MATERIAL FOR THIS EXERCISE START

-- ==== Sys2Proof/Machine/Dispatch.lean ====
section
/-! DEFINITION. The meaning of every instruction: one arm per constructor, each one call. -/

namespace Sys2Proof.Machine

def exec (i : Instr) (s : State) : Host.Outcome State Fault Refusal :=
  match i with
  | .configure cfg => Sys2Proof.Machine.execConfigure cfg s
  | .enable => Sys2Proof.Machine.execEnable s
  | .disable => Sys2Proof.Machine.execDisable s
  | .transmitReady => Sys2Proof.Machine.execTransmitReady s
  | .receiveReady => Sys2Proof.Machine.execReceiveReady s
  | .busy => Sys2Proof.Machine.execBusy s
  | .write byte => Sys2Proof.Machine.execWrite byte s
  | .read => Sys2Proof.Machine.execRead s
  | .initialise => Sys2Proof.Machine.execInitialise s
  | .readRegister address => Sys2Proof.Machine.execReadRegister address s
  | .writeRegister address value => Sys2Proof.Machine.execWriteRegister address value s
  | .setBits address mask => Sys2Proof.Machine.execSetBits address mask s
  | .setFieldValue address fieldMask value => Sys2Proof.Machine.execSetFieldValue address fieldMask value s
  | .getBits address mask => Sys2Proof.Machine.execGetBits address mask s
  | .getAxisValue axis => Sys2Proof.Machine.execGetAxisValue axis s
  | .getTemperature => Sys2Proof.Machine.execGetTemperature s
  | .readRegisterWire address => Sys2Proof.Machine.execReadRegisterWire address s
  | .writeRegisterWire address value => Sys2Proof.Machine.execWriteRegisterWire address value s

end Sys2Proof.Machine
end

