-- ==== Sys2Proof/Tests/Slice0.lean ====
section
/-! SUPPORT. Tests of the model against the spec's worked values (95_test_vectors.md), the smoke tests of the
well-formedness checks, words written out bit by bit from the encodings of 30, and a witness for the hypotheses of every
statement. -/

namespace Sys2Proof.Tests

open Sys2Proof.Machine

/-! ### Small states -/

/-- What a check says of the state an outcome gives; false of a fault or a refusal. -/
def after (o : Host.Outcome State Fault Refusal) (check : State → Bool) : Bool :=
  match o with
  | .next t => check t
  | _ => false

/-- `S_spim` of 95: clock and pins set up, SPIM alone. -/
def spim : State := { State.reset with spiClk := true, pinsAf := true }

/-- SPIM configured as `initialize` does it, and enabled. -/
def spimOn : State := { spim with cfg := initCfg, cfgValid := true, en := true }

/-- `S_init` of 95: right after `initialize`, with one register preset. -/
def afterInit (a : Nat) (v : Byte) : State :=
  { spimOn with
    csClk := true, csDrv := true, csN := false, initDone := true
    slave := { phase := .awaitAddr, kind := .echo, regs := [(a, v)], device := 0 } }

/-- `S_idle` of 95: after a completed transaction. -/
def idle (a : Nat) (v : Byte) : State :=
  { afterInit a v with
    csN := true, slave := { phase := .desel, kind := .echo, regs := [(a, v)], device := 0 } }

/-- The Bytes written to `TXBUF`, in order. -/
def sent (s : State) : List Byte :=
  s.trace.filterMap fun e => match e with
    | .tx b => some b
    | _ => none

/-! ### Well-formedness: each check refuses an ill-formed operand -/

theorem test_wf_good : (Instr.configure initCfg).wellFormed = true := by decide
theorem test_wf_frameWidth : (Instr.configure { initCfg with frameWidth := 7 }).wellFormed = false := by decide
theorem test_wf_divisor_3 : (Instr.configure { initCfg with baudDivisor := 3 }).wellFormed = false := by decide
theorem test_wf_divisor_512 : (Instr.configure { initCfg with baudDivisor := 512 }).wellFormed = false := by decide
theorem test_wf_divisor_256 :
    (Instr.configure { initCfg with frameWidth := 16, baudDivisor := 256 }).wellFormed = true := by decide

MATERIAL FOR THIS EXERCISE END

#### WHAT TO PRODUCE
The answer should consist of every line from the listing above that includes the word "kind".

#### RESPONSE TO THE EXERCISE
    slave := { phase := .awaitAddr, kind := .echo, regs := [(a, v)], device := 0 } }
    csN := true, slave := { phase := .desel, kind := .echo, regs := [(a, v)], device := 0 } }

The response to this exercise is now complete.